• [Stored items]
============================================================

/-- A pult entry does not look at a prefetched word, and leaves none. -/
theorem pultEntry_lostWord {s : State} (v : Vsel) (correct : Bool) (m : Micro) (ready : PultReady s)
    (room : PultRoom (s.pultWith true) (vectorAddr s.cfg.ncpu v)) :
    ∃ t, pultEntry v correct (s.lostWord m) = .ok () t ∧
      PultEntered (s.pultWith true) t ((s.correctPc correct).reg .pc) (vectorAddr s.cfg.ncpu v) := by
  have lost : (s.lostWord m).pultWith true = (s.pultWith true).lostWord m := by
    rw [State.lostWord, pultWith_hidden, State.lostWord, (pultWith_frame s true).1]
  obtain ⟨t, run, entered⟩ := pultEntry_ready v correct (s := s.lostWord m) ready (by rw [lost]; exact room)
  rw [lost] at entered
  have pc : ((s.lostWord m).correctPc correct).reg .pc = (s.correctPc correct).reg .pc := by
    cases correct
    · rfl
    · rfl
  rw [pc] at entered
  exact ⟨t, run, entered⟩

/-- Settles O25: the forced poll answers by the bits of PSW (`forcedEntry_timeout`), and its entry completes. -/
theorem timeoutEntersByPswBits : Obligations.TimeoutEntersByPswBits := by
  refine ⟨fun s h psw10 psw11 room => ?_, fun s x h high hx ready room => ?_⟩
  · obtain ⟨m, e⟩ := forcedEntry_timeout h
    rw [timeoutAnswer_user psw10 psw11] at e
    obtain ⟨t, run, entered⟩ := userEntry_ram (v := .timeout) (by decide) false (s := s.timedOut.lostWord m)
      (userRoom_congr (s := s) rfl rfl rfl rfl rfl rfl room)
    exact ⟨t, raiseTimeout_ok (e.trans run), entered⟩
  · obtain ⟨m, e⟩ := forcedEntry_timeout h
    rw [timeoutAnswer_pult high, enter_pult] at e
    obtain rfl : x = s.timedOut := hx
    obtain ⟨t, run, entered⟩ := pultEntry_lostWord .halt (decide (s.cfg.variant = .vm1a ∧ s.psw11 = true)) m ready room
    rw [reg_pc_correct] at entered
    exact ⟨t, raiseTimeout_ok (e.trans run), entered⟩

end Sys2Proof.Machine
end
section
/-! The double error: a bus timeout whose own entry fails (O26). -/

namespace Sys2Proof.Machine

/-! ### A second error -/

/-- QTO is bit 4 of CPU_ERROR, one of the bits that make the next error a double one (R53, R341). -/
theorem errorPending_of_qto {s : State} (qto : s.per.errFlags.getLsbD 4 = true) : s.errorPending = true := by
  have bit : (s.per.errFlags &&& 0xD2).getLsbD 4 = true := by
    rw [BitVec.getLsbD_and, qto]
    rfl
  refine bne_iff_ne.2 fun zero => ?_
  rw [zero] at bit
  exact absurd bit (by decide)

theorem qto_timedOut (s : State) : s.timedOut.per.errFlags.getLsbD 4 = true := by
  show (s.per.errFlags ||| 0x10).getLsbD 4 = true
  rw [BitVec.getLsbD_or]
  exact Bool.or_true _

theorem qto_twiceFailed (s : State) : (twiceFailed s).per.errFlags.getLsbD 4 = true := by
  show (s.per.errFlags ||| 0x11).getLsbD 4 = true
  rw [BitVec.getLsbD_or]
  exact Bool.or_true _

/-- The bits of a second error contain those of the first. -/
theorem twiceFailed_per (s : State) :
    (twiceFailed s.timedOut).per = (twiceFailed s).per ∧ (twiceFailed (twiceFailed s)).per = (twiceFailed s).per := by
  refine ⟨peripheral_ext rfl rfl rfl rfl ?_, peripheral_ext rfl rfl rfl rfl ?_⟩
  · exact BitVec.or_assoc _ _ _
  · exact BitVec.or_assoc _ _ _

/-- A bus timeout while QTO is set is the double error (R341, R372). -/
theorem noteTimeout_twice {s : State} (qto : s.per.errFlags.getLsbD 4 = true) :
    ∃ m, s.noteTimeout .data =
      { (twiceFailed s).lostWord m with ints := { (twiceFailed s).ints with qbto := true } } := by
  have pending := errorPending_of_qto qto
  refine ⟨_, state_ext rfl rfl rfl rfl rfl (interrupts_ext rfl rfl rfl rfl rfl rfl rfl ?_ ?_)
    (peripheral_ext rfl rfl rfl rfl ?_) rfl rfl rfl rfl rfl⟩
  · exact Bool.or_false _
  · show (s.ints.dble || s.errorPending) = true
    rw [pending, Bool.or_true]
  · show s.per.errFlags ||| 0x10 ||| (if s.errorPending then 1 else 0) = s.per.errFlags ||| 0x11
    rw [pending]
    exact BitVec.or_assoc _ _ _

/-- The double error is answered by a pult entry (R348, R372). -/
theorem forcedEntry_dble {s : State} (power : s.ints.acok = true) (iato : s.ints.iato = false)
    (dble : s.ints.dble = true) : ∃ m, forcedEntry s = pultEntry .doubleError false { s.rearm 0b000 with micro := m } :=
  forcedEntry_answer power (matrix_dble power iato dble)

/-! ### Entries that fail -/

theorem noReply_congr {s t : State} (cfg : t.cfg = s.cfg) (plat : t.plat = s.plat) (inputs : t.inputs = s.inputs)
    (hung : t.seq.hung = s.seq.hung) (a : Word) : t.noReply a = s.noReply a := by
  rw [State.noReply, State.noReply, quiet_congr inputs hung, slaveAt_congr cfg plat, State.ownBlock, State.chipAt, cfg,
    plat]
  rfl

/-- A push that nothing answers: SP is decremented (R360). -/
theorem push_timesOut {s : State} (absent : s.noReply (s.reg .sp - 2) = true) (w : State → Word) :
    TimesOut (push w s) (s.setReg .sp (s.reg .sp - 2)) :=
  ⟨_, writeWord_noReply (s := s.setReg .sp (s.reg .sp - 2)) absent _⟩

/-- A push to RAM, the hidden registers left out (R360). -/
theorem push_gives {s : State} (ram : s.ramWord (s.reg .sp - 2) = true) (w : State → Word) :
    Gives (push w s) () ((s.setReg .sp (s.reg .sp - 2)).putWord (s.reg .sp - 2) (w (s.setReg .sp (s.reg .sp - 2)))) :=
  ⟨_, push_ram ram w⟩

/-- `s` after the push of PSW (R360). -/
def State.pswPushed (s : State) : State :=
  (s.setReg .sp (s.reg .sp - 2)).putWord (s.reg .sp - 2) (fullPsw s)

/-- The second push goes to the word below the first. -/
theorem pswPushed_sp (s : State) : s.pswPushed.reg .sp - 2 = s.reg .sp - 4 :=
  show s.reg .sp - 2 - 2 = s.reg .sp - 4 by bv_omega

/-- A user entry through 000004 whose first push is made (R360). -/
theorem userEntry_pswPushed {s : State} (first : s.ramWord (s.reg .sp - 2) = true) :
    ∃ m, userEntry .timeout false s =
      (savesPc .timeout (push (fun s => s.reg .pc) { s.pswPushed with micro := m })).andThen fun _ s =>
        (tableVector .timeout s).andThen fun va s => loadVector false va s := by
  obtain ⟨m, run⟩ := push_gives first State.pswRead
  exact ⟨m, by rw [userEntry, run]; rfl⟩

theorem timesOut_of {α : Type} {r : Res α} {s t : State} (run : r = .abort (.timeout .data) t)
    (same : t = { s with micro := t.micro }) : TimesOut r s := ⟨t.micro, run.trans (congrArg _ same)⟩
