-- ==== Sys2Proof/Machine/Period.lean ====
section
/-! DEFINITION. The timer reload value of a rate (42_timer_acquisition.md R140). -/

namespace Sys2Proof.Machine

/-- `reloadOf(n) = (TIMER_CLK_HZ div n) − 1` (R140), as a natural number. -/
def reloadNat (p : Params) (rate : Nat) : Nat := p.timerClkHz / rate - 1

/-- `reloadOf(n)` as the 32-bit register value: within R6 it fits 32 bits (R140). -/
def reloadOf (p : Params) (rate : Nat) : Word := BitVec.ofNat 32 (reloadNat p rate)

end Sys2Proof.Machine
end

============================================================

Would you set down, word for word, the lines from the opening of the entries above through the line with "obtain ⟨t, run, entered⟩ := userEntry_ram", both included, and no others?

/-- A pult entry does not look at a prefetched word, and leaves none. -/
theorem pultEntry_lostWord {s : State} (v : Vsel) (correct : Bool) (m : Micro) (ready : PultReady s)
    (room : PultRoom (s.pultWith true) (vectorAddr s.cfg.ncpu v)) :
    ∃ t, pultEntry v correct (s.lostWord m) = .ok () t ∧
      PultEntered (s.pultWith true) t ((s.correctPc correct).reg .pc) (vectorAddr s.cfg.ncpu v) := by
  have lost : (s.lostWord m).pultWith true = (s.pultWith true).lostWord m := by
    rw [State.lostWord, pultWith_hidden, State.lostWord, (pultWith_frame s true).1]
  obtain ⟨t, run, entered⟩ := pultEntry_ready v correct (s := s.lostWord m) ready (by rw [lost]; exact room)
  rw [lost] at entered
  have pc : ((s.lostWord m).correctPc correct).reg .pc = (s.correctPc correct).reg .pc := by
    cases correct
    · rfl
    · rfl
  rw [pc] at entered
  exact ⟨t, run, entered⟩

/-- Settles O25: the forced poll answers by the bits of PSW (`forcedEntry_timeout`), and its entry completes. -/
theorem timeoutEntersByPswBits : Obligations.TimeoutEntersByPswBits := by
  refine ⟨fun s h psw10 psw11 room => ?_, fun s x h high hx ready room => ?_⟩
  · obtain ⟨m, e⟩ := forcedEntry_timeout h
    rw [timeoutAnswer_user psw10 psw11] at e
    obtain ⟨t, run, entered⟩ := userEntry_ram (v := .timeout) (by decide) false (s := s.timedOut.lostWord m)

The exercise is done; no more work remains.